On the Problems with Candles and the Joys of Homemade Stove-top Scents:

Lemon Rosemary Potpourri. Photo by Samantha McClellan
Lemon Rosemary Potpourri. Photo by Samantha McClellan

I have a confession, I am a recovering candle addict. I always had at least one deliciously scented candle in the kitchen area of my apartment that I lit every single night. I loved the ambient light, I loved the scent, and I loved that even if I hadn’t cleaned up from the day or cleaned the apartment just lighting that lovely little candle made me feel like things looked nice. (irrational? yes, but true)

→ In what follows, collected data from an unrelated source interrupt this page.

-- ==== Sys2Proof/Machine/Aes.lean ====
section
/-! DEFINITION. AES-256 in XTS mode over one 64-byte sector (R355; the cipher is FIPS 197 and the mode IEEE 1619,
PRESUMED from those standards, log 4). A key pair is 512 bits, Key1 in the low 256. -/

namespace Sys2Proof

def sbox0 : List Nat := [0x63, 0x7c, 0x77, 0x7b, 0xf2, 0x6b, 0x6f, 0xc5, 0x30, 0x1, 0x67, 0x2b, 0xfe, 0xd7, 0xab, 0x76,
  0xca, 0x82, 0xc9, 0x7d, 0xfa, 0x59, 0x47, 0xf0, 0xad, 0xd4, 0xa2, 0xaf, 0x9c, 0xa4, 0x72, 0xc0]
def sbox1 : List Nat := [0xb7, 0xfd, 0x93, 0x26, 0x36, 0x3f, 0xf7, 0xcc, 0x34, 0xa5, 0xe5, 0xf1, 0x71, 0xd8, 0x31, 0x15,
  0x4, 0xc7, 0x23, 0xc3, 0x18, 0x96, 0x5, 0x9a, 0x7, 0x12, 0x80, 0xe2, 0xeb, 0x27, 0xb2, 0x75]
def sbox2 : List Nat := [0x9, 0x83, 0x2c, 0x1a, 0x1b, 0x6e, 0x5a, 0xa0, 0x52, 0x3b, 0xd6, 0xb3, 0x29, 0xe3, 0x2f, 0x84,
  0x53, 0xd1, 0x0, 0xed, 0x20, 0xfc, 0xb1, 0x5b, 0x6a, 0xcb, 0xbe, 0x39, 0x4a, 0x4c, 0x58, 0xcf]
def sbox3 : List Nat := [0xd0, 0xef, 0xaa, 0xfb, 0x43, 0x4d, 0x33, 0x85, 0x45, 0xf9, 0x2, 0x7f, 0x50, 0x3c, 0x9f, 0xa8,
  0x51, 0xa3, 0x40, 0x8f, 0x92, 0x9d, 0x38, 0xf5, 0xbc, 0xb6, 0xda, 0x21, 0x10, 0xff, 0xf3, 0xd2]
def sbox4 : List Nat := [0xcd, 0xc, 0x13, 0xec, 0x5f, 0x97, 0x44, 0x17, 0xc4, 0xa7, 0x7e, 0x3d, 0x64, 0x5d, 0x19, 0x73,
  0x60, 0x81, 0x4f, 0xdc, 0x22, 0x2a, 0x90, 0x88, 0x46, 0xee, 0xb8, 0x14, 0xde, 0x5e, 0xb, 0xdb]
def sbox5 : List Nat := [0xe0, 0x32, 0x3a, 0xa, 0x49, 0x6, 0x24, 0x5c, 0xc2, 0xd3, 0xac, 0x62, 0x91, 0x95, 0xe4, 0x79,
  0xe7, 0xc8, 0x37, 0x6d, 0x8d, 0xd5, 0x4e, 0xa9, 0x6c, 0x56, 0xf4, 0xea, 0x65, 0x7a, 0xae, 0x8]
def sbox6 : List Nat := [0xba, 0x78, 0x25, 0x2e, 0x1c, 0xa6, 0xb4, 0xc6, 0xe8, 0xdd, 0x74, 0x1f, 0x4b, 0xbd, 0x8b, 0x8a,
  0x70, 0x3e, 0xb5, 0x66, 0x48, 0x3, 0xf6, 0xe, 0x61, 0x35, 0x57, 0xb9, 0x86, 0xc1, 0x1d, 0x9e]
def sbox7 : List Nat := [0xe1, 0xf8, 0x98, 0x11, 0x69, 0xd9, 0x8e, 0x94, 0x9b, 0x1e, 0x87, 0xe9, 0xce, 0x55, 0x28, 0xdf,
  0x8c, 0xa1, 0x89, 0xd, 0xbf, 0xe6, 0x42, 0x68, 0x41, 0x99, 0x2d, 0xf, 0xb0, 0x54, 0xbb, 0x16]

/-- The substitution box of FIPS 197. -/
def sbox : List Nat := sbox0 ++ sbox1 ++ sbox2 ++ sbox3 ++ sbox4 ++ sbox5 ++ sbox6 ++ sbox7

def subByte (b : Nat) : Nat := sbox.getD b 0
def invSubByte (b : Nat) : Nat := sbox.idxOf b

/-- Multiply by x in the AES field. -/
def xtime (b : Nat) : Nat := if b < 128 then 2 * b else (2 * b - 256) ^^^ 0x1B

/-- Multiply two field elements, over the bits of the second. -/
def gmul (a : Nat) : Nat → Nat → Nat
  | 0, _ => 0
  | n + 1, b => (if b % 2 = 1 then a else 0) ^^^ gmul (xtime a) n (b / 2)

def xorList (x y : List Nat) : List Nat := List.zipWith (· ^^^ ·) x y

/-- Words 0 to `8 + n - 1` of the key schedule, each of 4 bytes, newest first. -/
def keyWords (key : List Nat) : Nat → List (List Nat)
  | 0 => (List.range 8).reverse.map fun i => (key.drop (4 * i)).take 4
  | n + 1 =>
    let ws := keyWords key n
    let i := 8 + n
    let prev := ws.getD 0 []
    let t :=
      if i % 8 = 0 then xorList ((prev.drop 1 ++ prev.take 1).map subByte) [2 ^ (i / 8 - 1), 0, 0, 0]
      else if i % 8 = 4 then prev.map subByte
      else prev
    xorList (ws.getD 7 []) t :: ws

/-- The 15 round keys of 16 bytes. -/
def roundKeys (key : List Nat) : List (List Nat) :=
  let ws := (keyWords key 52).reverse
  (List.range 15).map fun r => ((ws.drop (4 * r)).take 4).flatten

def shiftRows (b : List Nat) : List Nat := (List.range 16).map fun i => b.getD ((i + 4 * (i % 4)) % 16) 0
def invShiftRows (b : List Nat) : List Nat := (List.range 16).map fun i => b.getD ((i + 16 - 4 * (i % 4)) % 16) 0

/-- One column times a circulant matrix whose first row is `m`. -/
def mixColumn (m : List Nat) (c : List Nat) : List Nat :=
  (List.range 4).map fun r =>
    (List.range 4).foldl (fun acc k => acc ^^^ gmul (c.getD k 0) 8 (m.getD ((k + 4 - r) % 4) 0)) 0

def mixColumns (m : List Nat) (b : List Nat) : List Nat :=
  (List.range 4).flatMap fun i => mixColumn m ((b.drop (4 * i)).take 4)

def aesRounds : List (List Nat) → List Nat → List Nat
  | [], b => b
  | [k], b => xorList (shiftRows (b.map subByte)) k
  | k :: r, b => aesRounds r (xorList (mixColumns [2, 3, 1, 1] (shiftRows (b.map subByte))) k)

/-- AES-256 encryption of a 16-byte block. -/
def aesEncrypt (key b : List Nat) : List Nat :=
  let ks := roundKeys key
  aesRounds (ks.drop 1) (xorList b (ks.getD 0 []))

def aesInvRounds : List (List Nat) → List Nat → List Nat
  | [], b => b
  | [k], b => xorList (invShiftRows b |>.map invSubByte) k
  | k :: r, b => aesInvRounds r (mixColumns [14, 11, 13, 9] (xorList ((invShiftRows b).map invSubByte) k))

/-- AES-256 decryption of a 16-byte block. -/
def aesDecrypt (key b : List Nat) : List Nat :=
  let ks := (roundKeys key).reverse
  aesInvRounds (ks.drop 1) (xorList b (ks.getD 0 []))

/-- The tweak multiplied by x in GF(2^128), as a little-endian number. -/
def tweakNext (t : Nat) : Nat := if t < 2 ^ 127 then 2 * t else (2 * t - 2 ^ 128) ^^^ 0x87

def natBytes (n v : Nat) : List Nat := (leBytes n v).map (·.toNat)
def bytesNat (b : List Nat) : Nat := leNat (b.map (BitVec.ofNat 8))

def xtsBlocks (enc : Bool) (k1 : List Nat) : Nat → Nat → List Nat → List Nat
  | 0, _, _ => []
  | n + 1, t, b =>
    let tb := natBytes 16 t
    let x := xorList (b.take 16) tb
    xorList (if enc then aesEncrypt k1 x else aesDecrypt k1 x) tb ++ xtsBlocks enc k1 n (tweakNext t) (b.drop 16)

/-- Encrypt or decrypt one 64-byte sector under a key pair and a tweak (R355). -/
def xtsSector (enc : Bool) (pair tweak : Nat) (b : List Byte) : List Byte :=
  let k1 := natBytes 32 pair
  let k2 := natBytes 32 (pair / 2 ^ 256)
  let t := bytesNat (aesEncrypt k2 (natBytes 16 tweak))
  (xtsBlocks enc k1 4 t (b.map (·.toNat))).map (BitVec.ofNat 8)

end Sys2Proof
end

So, what is the problem? Well first, candles are expensive. Even the cheapest candles sold at the grocery store are at least 7-9 dollars or more. Which when you are going through them every few weeks, adds up. Secondly, most candles contain very dangerous levels of toxins and potential carcinogens. The only beneficial, healthy type of candle is a pure beeswax candle which is much more expensive. In fact, beeswax candles have even been shown to help reduce the symptoms of asthma, allergies, and hay fever in some cases. However, most candles, especially the deliciously scented type, are generally made of either soy or, more likely, paraffin. Paraffin alone contains a large amount of toxins and carcinogens when burned, and all scents and dyes are chemically based and potentially toxic because even pure essential oils are not safe when burned because the heat changes the molecular structure of the oil. Finally, even soy candles which have a reputation of burning cleaner release a smaller amount of toxins and carcinogens as well as carrying with them a large environmental concern, because over 90% of all soy is genetically modified.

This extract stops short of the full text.